Tuesday, February 26, 2002

The Humuhumunukunukuapua`a is the state fish of Hawaii, albeit unofficial.

How I came to know that rather curious fact is what I have decided to write about...Wait!...Strike that...how I have come to know a whole constellation of curious fact, arcane knowledge and just plain not common sense is what I want to write about.

I want to make it abundantly clear, which undoubtedly would happen after you read a few of my flawed statements in any case, that I am not a philosopher and that this is not in almost any way, shape or form, abstract, solid or constructed from some geometry of n-or-so dimensions to be construed as an essay in epistemology or my method, rigorous or casual, for how I, we all, come to know things. That is way beyond my scope or ability.

Whew, it was great to get that bit of mental flotsam off my chest.

Back to the fish also known as the Hawaiian Trigger Fish, I simply heard it one sunny Sunday morning on NPR. Now the question becomes why did NPR run such an audio article? Beats me! I have never been asked it in a game of Trivial Pursuit, but would ace the category, if the question came up.

One of my inventions, so don’t you bother to run out and copyright it, is the game of Consequential Pursuits. There are only five maybe ten cards. At the beginning of play everyone sits in the lotus position, comfortable on pillows, opposite one another. After a couple Om Mani Padme Hums the person who feels “the rightness of the moment” picks a card and displays the contents to the assembled initiates. The card thus picked in our tutorial round is “Love”. The participants then spend the next ten to twenty years in deep contemplation on the concept of “Love”. One of the conundrums that must be solved is how someone wins the game.

Look, I know a bunch of stuff. None of it can be considered as practical, germane, important or topical in the quotidian life that I lead. It is our habit at the company where I work to play a bastardized game of Trivial Pursuit. I read the entire card, we all guess and haw at the answer and then I turn to card over and spit up the knowledge tallied on the other side. No pies, no moves, no climbs up the Parcheesi like board, just the questions and the answers, ma’am. The kind of game Joe Friday would play.
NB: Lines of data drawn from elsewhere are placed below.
-- ==== Sys2Proof/Machine/Output.lean ====
section
/-! DEFINITION. The two outputs: `notify(ev)` with the application's callback (R276, R277), `raise Error` (R278), and
the rows of formats EVENT and ERROR: what the arms and the blocking transactor put out. No port takes them as input. -/

namespace Sys2Proof.Machine

/-- R277: one thing the callback does. Not returning (R245) is the fault CallbackContract, in either role and whatever the
event (DESIGN CHOICE of the name, log entry 11). -/
def runCallbackOp (op : CallbackOp) (s : State) : Out :=
  match op with
  | .masterSendAsync buf len addr rep => execMasterSendAsync buf len addr rep s
  | .masterReceiveAsync buf len addr rep => execMasterReceiveAsync buf len addr rep s
  | .closeSend => execCloseSend s
  | .closeReceive => execCloseReceive s
  | .slaveSendByte b => execSlaveSendByte b s
  | .slaveReadByte k => execSlaveReadByte k s
  | .init speed a r => execInit speed a r s
  | .blocking => .refused .blockingInHandler
  | .store p b => .next (s.storeAt p b)
  | .setGie b => .next { s with gie := b }
  | .noReturn => .fault .callbackContract

/-- R276: the callback, run to its end: its operations in order. One that never returns has no end: R245 says that it stops
the whole system, and that a violation is a fault; from a faulted state no agent steps (R284). -/
def runCallback : List CallbackOp → State → Out
  | [], s => .next s
  | op :: rest, s => andThen (runCallbackOp op s) (runCallback rest)

/-- What the callback of the next delivery does; with nothing left it does nothing (R263). -/
def State.nextCallback (s : State) : List CallbackOp :=
  match s.callbacks with
  | [] => []
  | ops :: _ => ops

/-- R276: the event is recorded and its callback begins. -/
def beginDelivery (ev : Event) (s : State) : State :=
  { s with events := s.events ++ [ev], delivering := some ev, callbacks := s.callbacks.tail }

/-- R276: the callback has returned. -/
def endDelivery (s : State) : State := { s with delivering := none }

/-- R276: `notify(ev)`. -/
def notify (ev : Event) (s : State) : Out :=
  andThen (runCallback s.nextCallback (beginDelivery ev s)) fun t => .next (endDelivery t)

/-- R105: the event `EV_TX_CMPLT` on the event output. -/
def execEvTxCmplt (s : State) : Out := notify .txCmplt s

/-- R105: the event `EV_RX_CMPLT` on the event output. -/
def execEvRxCmplt (s : State) : Out := notify .rxCmplt s

/-- R105: the event `EV_STOP` on the event output. -/
def execEvStop (s : State) : Out := notify .stop s

/-- R105: the event `EV_ERR_ARLO`; no arm emits it (R281). -/
def execEvErrArlo (s : State) : Out := notify .errArlo s

/-- R105: the event `EV_ERR_BERR` on the event output. -/
def execEvErrBerr (s : State) : Out := notify .errBerr s

/-- R105: the event `EV_ERR_AF` on the event output. -/
def execEvErrAf (s : State) : Out := notify .errAf s

/-- R105: the event `EV_ERR_OVR`; no arm emits it (R281). -/
def execEvErrOvr (s : State) : Out := notify .errOvr s

/-- R105: the event `EV_ERR_TIMEOUT`; no arm emits it (R281). -/
def execEvErrTimeout (s : State) : Out := notify .errTimeout s

/-- R105: the event `EV_DATA_REQ` on the event output (the arm's own check follows it there, R240). -/
def execEvDataReq (s : State) : Out := notify .dataReq s

/-- R105: the event `EV_DATA_RCV` on the event output (the arm's own check follows it there, R238). -/
def execEvDataRcv (s : State) : Out := notify .dataRcv s

/-- R106, R278: the error `ERR_START` on the error output. -/
def execErrStart (s : State) : Out := .next (raiseError .start s)

/-- R106, R278: the error `ERR_ADDR_NACK` on the error output. -/
def execErrAddrNack (s : State) : Out := .next (raiseError .addrNack s)

end Sys2Proof.Machine
end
One day I was off in the world and came back to a game in progress around the lunch table. “Go ahead ask him!” one co-worker nudged another. “He won’t know! He can’t know that!” said another. The implication was that if I did know the answer I was even a queerer duck than anyone thought. “Okay, “said the first person, clutching the card, “What Philosopher wrote the Blue and the Brown Books?”

Quicker than you can say Tractatus Logico-Philosophicus, I answered “Wittgenstein”

“You can’t know that!” said one. “First name?” questioned the other
“Ludwig” I said, “born Vienna, Austria.” Like a true Wisenheimer.

See, they never asked me what the books were about. And I don’t know why I remembered Ludwig very much. Once I owned a copy of all three books and can’t even pretend that I plumed their depths. Hell, I couldn’t even skim their surface.

A friend of mine, Dean to be exact, says the he stopped playing Trivial Pursuit when a woman combatant yelled at him as he answered some equally obscure bit of information, “You have no right to know that!”

I haven’t quit. I love knowing the stupid stuff that I know. It makes life a little more worthwhile. My latest tack is, when confronted with irate faces caused somehow by my answering an inconsequential questions is to say, “Well, why is it that you don’t know that?”

It’s the question I ask my self when someone exhibits knowledge unknown to me. In wonder, I think, “Why don’t I know that?”

Did you know that Marilyn Monroe was the model for Tinker Bell? I often go to sleep dreaming about that.